Suppose we want to choose 3 colors, without replacement, from the 4 colors red, blue, green, and purple. \[ \begin{array}{l}\text { (a) How many ways can this be done, if the order of the choices is taken into } \\ \text { consideration? } \\ \text { (b) How many ways can this be done, if the order of the choices is not taken into } \\ \text { consideration? }\end{array} \] (a)

To solve the problem, we will address both parts (a) and (b) separately. ### (a) Choosing 3 colors with order considered When the order of the choices is taken into consideration, we are looking for permutations of 3 colors chosen from 4 colors. The formula for permutations of \( r \) items from \( n \) items is given by: \[ P(n, r) = \frac{n!}{(n - r)!} \] In this case, \( n = 4 \) (the total number of colors) and \( r = 3 \) (the number of colors we want to choose). Thus, we have: \[ P(4, 3) = \frac{4!}{(4 - 3)!} = \frac{4!}{1!} = \frac{4 \times 3 \times 2 \times 1}{1} = 4 \times 3 \times 2 = 24 \] So, the number of ways to choose 3 colors with order considered is **24**. ### (b) Choosing 3 colors without order considered When the order of the choices is not taken into consideration, we are looking for combinations of 3 colors chosen from 4 colors. The formula for combinations of \( r \) items from \( n \) items is given by: \[ C(n, r) = \frac{n!}{r!(n - r)!} \] In this case, \( n = 4 \) and \( r = 3 \).

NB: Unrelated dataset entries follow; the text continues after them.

/-- R102: after n NEXTs following a SEED or SEEDDEF, n < 2^64, POS returns n (so 0 just after the seed); after reset and
n >= 1 NEXTs, POS returns n. -/
def Obligations.PositionCountsDraws : Prop :=
  ∀ n : Nat, n < 2 ^ 64 →
    (∀ (w : Word) (c : Command) (s : State), c = encode (.seed w) ∨ c = encode .seedDef → ∃ t words,
      acceptAll (c :: (drawCommands n ++ [encode .pos])) s = .next t ∧
      t.sent.getLast? = some ⟨.ok, words⟩ ∧ pos64 words = some (BitVec.ofNat 64 n)) ∧
    (∀ s : State, s.gen = GenState.reset → 1 ≤ n → ∃ t words,
      acceptAll (drawCommands n ++ [encode .pos]) s = .next t ∧
      t.sent.getLast? = some ⟨.ok, words⟩ ∧ pos64 words = some (BitVec.ofNat 64 n))

/-- No command's effect on `MT` or `IDX`, and no response word but POS's result and SAVE's image words 625 and 626,
depends on `POS` (R26, R101). -/
def Obligations.PositionNeverAffectsOutput : Prop :=
  ∀ (i : Instr) (s : State) (p : Position), ∃ t u ws vs st,
    exec i s = .next t ∧ exec i { s with gen := { s.gen with pos := p } } = .next u ∧
    u.gen.mt = t.gen.mt ∧ u.gen.idx = t.gen.idx ∧ u.port = t.port ∧ u.draws = t.draws ∧
    t.sent = s.sent ++ [⟨st, ws⟩] ∧ u.sent = s.sent ++ [⟨st, vs⟩] ∧
    (i ≠ .pos → vs.take 625 = ws.take 625)

/-! ### SAVE, RESTORE, POS -/

/-- SAVE answers 627 words: every written word of the array at its index, `IDX`, and the position low word first; it
writes no architectural state, and reads of a wholly written array take no free value (R93, R41, R43). -/
def Obligations.SaveAnswersTheWholeState : Prop :=
  ∀ s : State, ∃ t img, exec .save s = .next t ∧ t.sent = s.sent ++ [⟨.ok, img⟩] ∧
    t.gen = s.gen ∧ t.port = s.port ∧ (s.gen.allWritten = true → t.draws = s.draws) ∧ img.length = 627 ∧
    (∀ (i : Fin 624) (w : Word), s.gen.mt[i] = some w → img[i.val]? = some w) ∧
    img[624]? = some s.gen.idx ∧
    img[625]? = some (BitVec.ofNat 32 s.gen.pos.toNat) ∧ img[626]? = some (BitVec.ofNat 32 (s.gen.pos.toNat / 2 ^ 32))

/-- Log 3 and log 15 (the model's choices of form): the words a SAVE of a block out of reset reads are 624 consecutive
free values of the block's own source, and the next SAVE reads the next 624, for every value of `draws`. -/
def Obligations.UnwrittenReadsAreFreshFreeValues : Prop :=
  ∀ s : State, s.gen = GenState.reset → ∃ t u img img',
    exec .save s = .next t ∧ exec .save t = .next u ∧
    t.sent = s.sent ++ [⟨.ok, img⟩] ∧ u.sent = t.sent ++ [⟨.ok, img'⟩] ∧
    ∀ i : Fin 624, img[i.val]? = some (Config.freeWord s.draws.source (s.draws.taken + i.val)) ∧
      img'[i.val]? = some (Config.freeWord s.draws.source (s.draws.taken + 624 + i.val))

/-- The SAVE of a block out of reset has `img[624]` = 625 and position words 0, and a block restored from it (any block)
answers NEXT and POS as a block just out of reset does (R94). -/
def Obligations.SaveOfUnseededBlock : Prop :=
  ∀ s r q : State, s.gen = GenState.reset → q.gen = GenState.reset → ∃ t u img,
    exec .save s = .next t ∧ t.gen = s.gen ∧ t.sent = s.sent ++ [⟨.ok, img⟩] ∧ img.length = 627 ∧
    img[624]? = some 625#32 ∧ img[625]? = some 0#32 ∧ img[626]? = some 0#32 ∧
    exec (.restore img) r = .next u ∧
    ∀ cs : List Command, drawsAndReads cs → ∃ rs x y, acceptAll cs u = .next x ∧ acceptAll cs q = .next y ∧
      x.sent = u.sent ++ rs ∧ y.sent = q.sent ++ rs

/-- RESTORE of 627 words, of any values, writes all of `MT`, `IDX` and `POS` verbatim and answers OK; of any other count
it writes nothing and answers INVALID_STATE (R96, R97). -/
def Obligations.RestoreOverwritesTheWholeState : Prop :=
  ∀ (D : List Word) (s : State),
    if D.length = 627 then
      ∃ t, exec (.restore D) s = .next t ∧ (∀ i : Fin 624, t.gen.mt[i] = D[i.val]?) ∧ D[624]? = some t.gen.idx ∧
        D[625]? = some (BitVec.ofNat 32 t.gen.pos.toNat) ∧ D[626]? = some (BitVec.ofNat 32 (t.gen.pos.toNat / 2 ^ 32)) ∧
        t.sent = s.sent ++ [⟨.ok, []⟩] ∧ t.port = s.port ∧ t.draws = s.draws
    else exec (.restore D) s = .next { s with sent := s.sent ++ [⟨.invalidState, []⟩] }

/-- R98: a failed RESTORE changes nothing, and the next command sees the block as if it had not been issued. -/
def Obligations.FailedRestoreChangesNothing : Prop :=
  ∀ (D : List Word) (s : State), D.length ≠ 627 →
    exec (.restore D) s = .next { s with sent := s.sent ++ [⟨.invalidState, []⟩] } ∧
    ∀ c : Command, ∃ u r, accept c s = .next u ∧ u.sent = s.sent ++ [r] ∧
      accept c { s with sent := s.sent ++ [⟨.invalidState, []⟩] } =
        .next { u with sent := s.sent ++ [⟨.invalidState, []⟩, r] }

/-- R41: the layout of the image, `UNIMAGE(IMAGE(S)) = S`, and `IMAGE(UNIMAGE(w)) = w` for every 627-word `w`;
`UNIMAGE` is defined only for 627 words. -/
def Obligations.ImageRoundTrip : Prop :=
  (∀ (A : WordArray) (i : Word) (p : Position),
    (image A i p).length = 627 ∧ (∀ k : Fin 624, (image A i p)[k.val]? = some A[k]) ∧
    (image A i p)[624]? = some i ∧ (image A i p)[625]? = some (p.extractLsb' 0 32) ∧
    (image A i p)[626]? = some (p.extractLsb' 32 32) ∧ unimage (image A i p) = some (A, i, p)) ∧
  (∀ w : List Word, w.length = 627 → ∃ A i p, unimage w = some (A, i, p) ∧ image A i p = w) ∧
  (∀ w : List Word, w.length ≠ 627 → unimage w = none)

/-- R99: after SAVE on one block and RESTORE of its image on any block, both answer every later sequence of commands
alike; a block that still holds unwritten words (by the invariant only one out of reset) does so for NEXT and POS. -/
def Obligations.SnapshotReplaysTheSequence : Prop :=
  ∀ s r : State, s.gen.Inv → ∃ t u img,
    exec .save s = .next t ∧ t.sent = s.sent ++ [⟨.ok, img⟩] ∧
    exec (.restore img) r = .next u ∧ u.sent = r.sent ++ [⟨.ok, []⟩] ∧
    ∀ cs : List Command, s.gen.allWritten = true ∨ drawsAndReads cs →
      ∃ rs x y, acceptAll cs t = .next x ∧ acceptAll cs u = .next y ∧ x.sent = t.sent ++ rs ∧ y.sent = u.sent ++ rs

/-- POS answers the position counter, low word first, and changes nothing (R100); POS64 of its words is the counter
(R65). -/
def Obligations.PosAnswersTheCounter : Prop :=
  ∀ s : State, ∃ lo hi : Word,
    exec .pos s = .next { s with sent := s.sent ++ [⟨.ok, [lo, hi]⟩] } ∧
    hi.toNat * 2 ^ 32 + lo.toNat = s.gen.pos.toNat ∧ pos64 [lo, hi] = some s.gen.pos

/-- R45: SEED with the same seed, SEEDDEF, and RESTORE of the same image leave the same state however often repeated;
SAVE and POS change no state and, on a wholly written array, repeat their result words. -/
def Obligations.RepeatedCommandsAreIdempotent : Prop :=
  ∀ (i : Instr) (s : State), i ≠ .next → ∃ t u r q,
    exec i s = .next t ∧ exec i t = .next u ∧ u.gen = t.gen ∧
    t.sent = s.sent ++ [r] ∧ u.sent = t.sent ++ [q] ∧ (i ≠ .save ∨ s.gen.allWritten = true → q = r) ∧
    (i = .save ∨ i = .pos → t.gen = s.gen)

/-! ### The machine: steps, responses, reset, faults -/

/-- A step runs the decoded instruction: with a command next at the port, the step is `exec` of what it decodes to, the
command taken off the port; where decode refuses it, the step answers decode's error. That a command waits in the list `port`
and a step takes the list's head is the model's choice (log 1). -/
def Obligations.StepRunsTheDecodedCommand : Prop :=
  ∀ (s : State) (c : Command) (rest : List PortEvent), s.port = .command c :: rest →
    (∀ i, decode c = .ok i → step s = exec i { s with port := rest }) ∧
    (decode c = .error .reservedOp →
      step s = .next { s with port := rest, sent := s.sent ++ [⟨.reservedOp, []⟩] }) ∧
    (decode c = .error .badOperand →
      step s = .next { s with port := rest, sent := s.sent ++ [⟨.badOperand, []⟩] })

/-- Log 4 (a DESIGN CHOICE): a block with no event at its port holds its state, as R122 says of a block that is powered
and not reset. -/
def Obligations.IdleBlockHoldsItsState : Prop :=
  ∀ s : State, s.port = [] → step s = .next s

/-- The block runs the commands at its port in order (R47), so what `acceptAll` says of any order of commands holds of a
run: one step per command. That a step takes the head of the list `port` is the model's choice (log 1), and so is one
step per command, with no time (log 13). -/
def Obligations.StepsTakeThePortInOrder : Prop :=
  ∀ (cs : List Command) (rest : List PortEvent) (s : State),
    Host.Core.run core cs.length { s with port := cs.map PortEvent.command ++ rest } = acceptAll cs { s with port := rest }

/-- R127: a reset during a command abandons it: no response, and none of its writes survive; the state is the reset
state of R126. That the host's later events stay in `port` is the model's form (log 6). -/
def Obligations.ResetDuringCommandAbandonsIt : Prop :=
  ∀ (s : State) (c : Command) (rest : List PortEvent), s.port = .resetDuring c :: rest →
    ∃ t, step s = .next t ∧ t.sent = s.sent ∧ t.port = rest ∧
      t.gen.idx = 625#32 ∧ t.gen.pos = 0#64 ∧ ∀ i : Fin 624, t.gen.mt[i] = none

/-- Reset, applied between commands, from any state leaves `IDX` = 625, `POS` = 0 and every word unwritten, and sends no
response (R126, R36). That the host's later events stay in `port` is the model's form (log 6). -/
def Obligations.ResetLeavesTheUnseededState : Prop :=
  ∀ (s : State) (rest : List PortEvent), s.port = .reset :: rest →
    ∃ t, step s = .next t ∧ t.sent = s.sent ∧ t.port = rest ∧ t.gen = State.reset.gen ∧
      t.gen.idx = 625#32 ∧ t.gen.pos = 0#64 ∧ ∀ i : Fin 624, t.gen.mt[i] = none

/-- R134: a command presented while another is in progress is the fault `ProtocolViolation`. That
the overlap is one event of `port` is the model's form (log 5). -/
def Obligations.OverlapIsAProtocolViolation : Prop :=
  ∀ (s : State) (c c' : Command) (rest : List PortEvent), s.port = .overlap c c' :: rest →
    step s = .fault .protocolViolation

/-- The block never refuses, faults only on a protocol breach, and under a host that keeps the protocol of R133 every
step succeeds (R138, R109). -/
def Obligations.BlockNeverStopsUnderTheProtocol : Prop :=
  (∀ (s : State) (r : Refusal), step s ≠ .refused r) ∧
  (∀ (s : State) (f : Fault), step s = .fault f → ∃ c c' rest, s.port = .overlap c c' :: rest) ∧
  (∀ s : State, s.hostKeepsProtocol = true → ∃ t, step s = .next t ∧ t.hostKeepsProtocol = true)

Thus, we have: \[ C(4, 3) = \frac{4!}{3!(4 - 3)!} = \frac{4!}{3! \cdot 1!} = \frac{4 \times 3 \times 2 \times 1}{(3 \times 2 \times 1) \cdot 1} = \frac{4}{1} = 4 \] So, the number of ways to choose 3 colors without order considered is **4**. ### Summary of Results - (a) The number of ways to choose 3 colors with order considered: **24** - (b) The number of ways to choose 3 colors without order considered: **4**